### Directions for this task
Using the data below, return the stretch from the line that contains "changes nothing. -/" through the line that contains "exact ⟨fun hs", both included, exactly as it stands and nothing beyond it.

══ Exercise input

-- ==== Sys2Proof/Laws/Access.lean ====
section
/-!
SUPPORT. Laws/Access.lean: the loads and stores of the core in DMEM and in exchange RAM: what
ECC leaves alone, which bytes an access reads and writes.
-/

namespace Sys2Proof.Machine

/-! ### Exchange RAM without errors (R420) -/

theorem mem_wordsOf {o n w : Nat} (h : w ∈ wordsOf o n) : o < 8 * w + 8 ∧ 8 * w < o + n := by
  unfold wordsOf at h
  split at h
  · simp at h
  · simp only [List.mem_map, List.mem_range] at h
    obtain ⟨k, hk, rfl⟩ := h
    omega

/-- Where no error met is still to be counted, there is nothing to count. -/
theorem Dev.eccFlush_nil {d : Dev} (h : d.mem.met = []) : d.eccFlush = d := by
  rw [Dev.eccFlush, h]
  rfl

/-- Words without an error are met without a change. -/
theorem Dev.eccMeet_clean {d : Dev} (client : Nat) (l : List Nat) (hl : ∀ w ∈ l, w ∉ d.mem.single ∧ w ∉ d.mem.poisoned) :
    l.foldl (fun d w => d.eccMeet client w) d = d := by
  induction l with
  | nil => rfl
  | cons w l ih =>
    have hw := hl w (by simp)
    rw [List.foldl_cons, show d.eccMeet client w = d from by simp [Dev.eccMeet, hw.1, hw.2]]
    exact ih (fun x hx => hl x (by simp [hx]))

/-- An access that meets no word with an error changes nothing. -/
theorem Dev.eccTouch_free {d : Dev} {o n : Nat} (h : d.eccFree o n) (client : Nat) : d.eccTouch client o n = d := by
  unfold Dev.eccTouch
  rw [Dev.eccMeet_clean client _ (fun w hw => ?_), Dev.eccFlush_nil h.1]
  have := mem_wordsOf hw
  exact ⟨fun hs => h.2 w (.inl hs) this, fun hp => h.2 w (.inr hp) this⟩

theorem Dev.poisonIn_free {d : Dev} {o n : Nat} (h : d.eccFree o n) : d.poisonIn o n = [] := by
  unfold Dev.poisonIn
  rw [List.filter_eq_nil_iff]
  intro w hw
  have := h.2 w (.inr hw)
  simp only [Bool.and_eq_true, decide_eq_true_eq]
  exact this

/-- A write that meets no word with an error changes the bytes alone. -/
theorem Dev.xwrite_free {d : Dev} {o : Nat} {bs : List Byte} (h : d.eccFree o bs.length) :
    d.xwrite o bs = { d with mem := { d.mem with xram := writeBytes xramDflt d.mem.xram o bs } } := by
  unfold Dev.xwrite
  have : d.mem.single.filter (fun w => !(decide (o < 8 * w + 8) && decide (8 * w < o + bs.length))) = d.mem.single := by
    rw [List.filter_eq_self]
    intro w hw
    have := h.2 w (.inl hw)
    simp only [Bool.not_eq_true', Bool.and_eq_false_iff, decide_eq_false_iff_not]
    tauto
  rw [this]

/-! ### Little-endian values (R2) -/

theorem word_leNat_four (a b c d : Byte) : word (leNat [a, b, c, d]) = d ++ c ++ b ++ a := by
  apply BitVec.eq_of_toNat_eq
  have := a.isLt; have := b.isLt; have := c.isLt; have := d.isLt
  simp only [leNat, BitVec.toNat_append, BitVec.toNat_ofNat]
  rw [← Nat.shiftLeft_add_eq_or_of_lt (by omega), ← Nat.shiftLeft_add_eq_or_of_lt (by omega),
    ← Nat.shiftLeft_add_eq_or_of_lt (by omega)]
  simp only [Nat.shiftLeft_eq]
  omega

theorem ofNat_leNat_two (a b : Byte) : BitVec.ofNat 16 (leNat [a, b]) = b ++ a := by
  apply BitVec.eq_of_toNat_eq
  have := a.isLt; have := b.isLt
  simp only [leNat, BitVec.toNat_append, BitVec.toNat_ofNat]
  rw [← Nat.shiftLeft_add_eq_or_of_lt (by omega)]
  simp only [Nat.shiftLeft_eq]
  omega

theorem word_leNat_two (a b : Byte) : word (leNat [a, b]) = (b ++ a).setWidth 32 := by
  have h := congrArg BitVec.toNat (ofNat_leNat_two a b)
  have := a.isLt; have := b.isLt
  apply BitVec.eq_of_toNat_eq
  rw [BitVec.toNat_setWidth, ← h]
  simp only [leNat, BitVec.toNat_ofNat]
  omega

theorem word_leNat_one (a : Byte) : word (leNat [a]) = a.setWidth 32 := by
  apply BitVec.eq_of_toNat_eq
  have := a.isLt
  simp only [leNat, BitVec.toNat_ofNat, BitVec.toNat_setWidth]
  omega

theorem byte_leNat_one (a : Byte) : byte (leNat [a]) = a := by
  apply BitVec.eq_of_toNat_eq
  have := a.isLt
  simp only [leNat, BitVec.toNat_ofNat]
  omega

/-- Byte `i` of a value laid out least significant byte first. -/
theorem leBytes_getElem (n v i : Nat) (h : i < (leBytes n v).length) : (leBytes n v)[i] = byte (v / 256 ^ i) := by
  induction n generalizing v i with
  | zero => simp [leBytes] at h
  | succ n ih =>
    cases i with
    | zero => simp [leBytes]
    | succ i =>
      simp only [leBytes, List.getElem_cons_succ]
      rw [ih, Nat.div_div_eq_div_mul, show 256 * 256 ^ i = 256 ^ (i + 1) from by ring]

theorem byte_of_word (v : Word) (i : Nat) : byte (v.toNat / 256 ^ i) = v.extractLsb' (8 * i) 8 := by
  apply BitVec.eq_of_toNat_eq
  rw [BitVec.extractLsb'_toNat, Nat.shiftRight_eq_div_pow, BitVec.toNat_ofNat, pow_mul]
  rfl

/-! ### Where an access goes (R329) -/

theorem Dev.dataBad_dmem {d : Dev} {a n : Nat} (h : d.dmemOk a n) : d.dataBad a n = none := by
  unfold Dev.dataBad
  rw [if_neg (not_not.2 h.1), if_pos h.2]

theorem Dev.dataBad_xram {d : Dev} {a n : Nat} (h : d.xramOk a n) : d.dataBad a n = none := by
  obtain ⟨h1, h2, h3, h4, _⟩ := h
  unfold Dev.dataBad
  rw [if_neg (not_not.2 h1), if_neg (by omega), if_pos ⟨h2, h3⟩, if_pos h4]

/-- An aligned access of at most 4 bytes stays on its side of data space. -/
theorem Dev.dmemOk_end {d : Dev} {a n : Nat} (h : d.dmemOk a n) (hn : n = 1 ∨ n = 2 ∨ n = 4) : a + n ≤ 0x4000 := by
  obtain ⟨h1, h2⟩ := h
  rcases hn with rfl | rfl | rfl <;> omega

end Sys2Proof.Machine
end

════

### The answer
/-- An access that meets no word with an error changes nothing. -/
theorem Dev.eccTouch_free {d : Dev} {o n : Nat} (h : d.eccFree o n) (client : Nat) : d.eccTouch client o n = d := by
  unfold Dev.eccTouch
  rw [Dev.eccMeet_clean client _ (fun w hw => ?_), Dev.eccFlush_nil h.1]
  have := mem_wordsOf hw
  exact ⟨fun hs => h.2 w (.inl hs) this, fun hp => h.2 w (.inr hp) this⟩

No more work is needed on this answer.